To start off the spreadsheet calculates the mean and standard deviation across each hour’s measurements. Regardless of the actual voltages the eight modules have, the average of those voltages must be the same, right? One way we will eventually look at the measurement error over time will be by looking at how that average moves around. Because we have eight modules, we can also calculate a standard deviation across these eight. But be careful that you understand what this is. There are two components of variability in this standard deviation, only one of which relates to gauge variability. There is some measurement error as I take a reading for each one, but there is also the fact that the eight modules are producing somewhat different voltages from each other as well. Even if there were no measurement error, we still would calculate a standard deviation due to the part differences. This second variance component is of no interest to us for the MSA, but we had better not forget about it as we go forward.

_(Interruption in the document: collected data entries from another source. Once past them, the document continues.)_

-- ==== Sys2Proof/Machine/LineEngine.lean ====
section
/-! DEFINITION. The line arbiter's grant, the calls and the answer windows of line operations (chapters 01, 04, 06, 07,
08). A command about a call or window that is not there finds nothing to act on and changes nothing: DEDUCED, safe
(log entry 4). -/

namespace Sys2Proof.Machine

/-! ## Grants (R93, R110, R60, R61, R125) -/

/-- A line operation begins: its first call goes out. -/
def State.beginOp (s : State) (l : Line) (w : OpWork) (c : Call) : State :=
  s.modLine l fun L => { L with op := some { work := w, call := c, listening := false } }

/-- The request goes to RUNNING unless it is already HALTING (R108, R150). -/
def State.setRunning (s : State) (tag : Tag) : State :=
  s.setReqState tag fun q => if q = .halting then .halting else .running

/-- The call an attempt of a record sends to an address (R110), hush_time read at the grant. -/
def Txn.call (r : Txn) (a : Address) (hushTime : Nat) : Call :=
  match r.work with
  | .read off len => .read a off len
  | .write off bs => .write a off bs
  | .release => .release a hushTime

/-- An attempt of the head record begins (R110). No attempt begins for a target that is not BOUND: DEDUCED, safe (log
entry 21), for R115 keeps such a record out of every queue. -/
def State.beginAttempt (s : State) (l : Line) : Option State :=
  match (s.line l).queue with
  | r :: rest =>
    match (s.lookup r.target).bind Entry.address with
    | some a =>
      some (((s.setQueue l ({ r with attempts := r.attempts + 1, inFlight := true } :: rest)).beginOp l
        .attempt (r.call a s.params.hushTime)).setRunning r.tag)
    | none => none
  | [] => none

/-- A poll begins (R93, R94): members no longer BOUND on the line are passed over, the first that is BOUND is called at
its present address. -/
def State.beginPoll (s : State) (l : Line) : Option State :=
  match (s.line l).poll with
  | some c =>
    match c.remaining.dropWhile fun n => !s.memberBound l n with
    | n :: rest =>
      match s.entryOf n with
      | some e =>
        match e.address with
        | some a =>
          some ((s.modLine l fun L => { L with poll := some { c with remaining := rest } }).beginOp l
            (.poll n e.identity) (.poll a))
        | none => none
      | none => none
    | [] => none
  | none => none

Figure 1: Worksheet calculations

First, we need some validation that we can use the numbers. If the measurement process is in control, then the measurements for each part over time should be in control. So we take a look at each part on an individuals chart (the limit comes from the moving ranges, which I leave out of sight for this example). In order for the moving range to relate to the dispersion, we want to check normality for all the parts:

Figure 2: Normality tests for the eight modules—output from MVP stats

With a sample size of 25 we probably are going to rely on the skewness and kurtosis indices, and they allow us to assume the variability is distributed normally. So let’s take a look at those individual charts on all the parts.

Figure 3: Individuals charts for each part through time—limits from the moving range

We do see a point outside the lower control limit on part 4 and a larger than expected moving range on part 7 (both of which we would have investigated once the long-term study was in place). But two out of 200 observations is well within what we would expect with Type I error rate of 0.0027 (the rate you get a point out of the ±3σ control limits due to chance and chance alone) so I am comfortable saying that, so far, the gauge looks stable with respect to location. If a particular part became damaged at some point, or was a lot more difficult to read than another part, it should show up on these charts.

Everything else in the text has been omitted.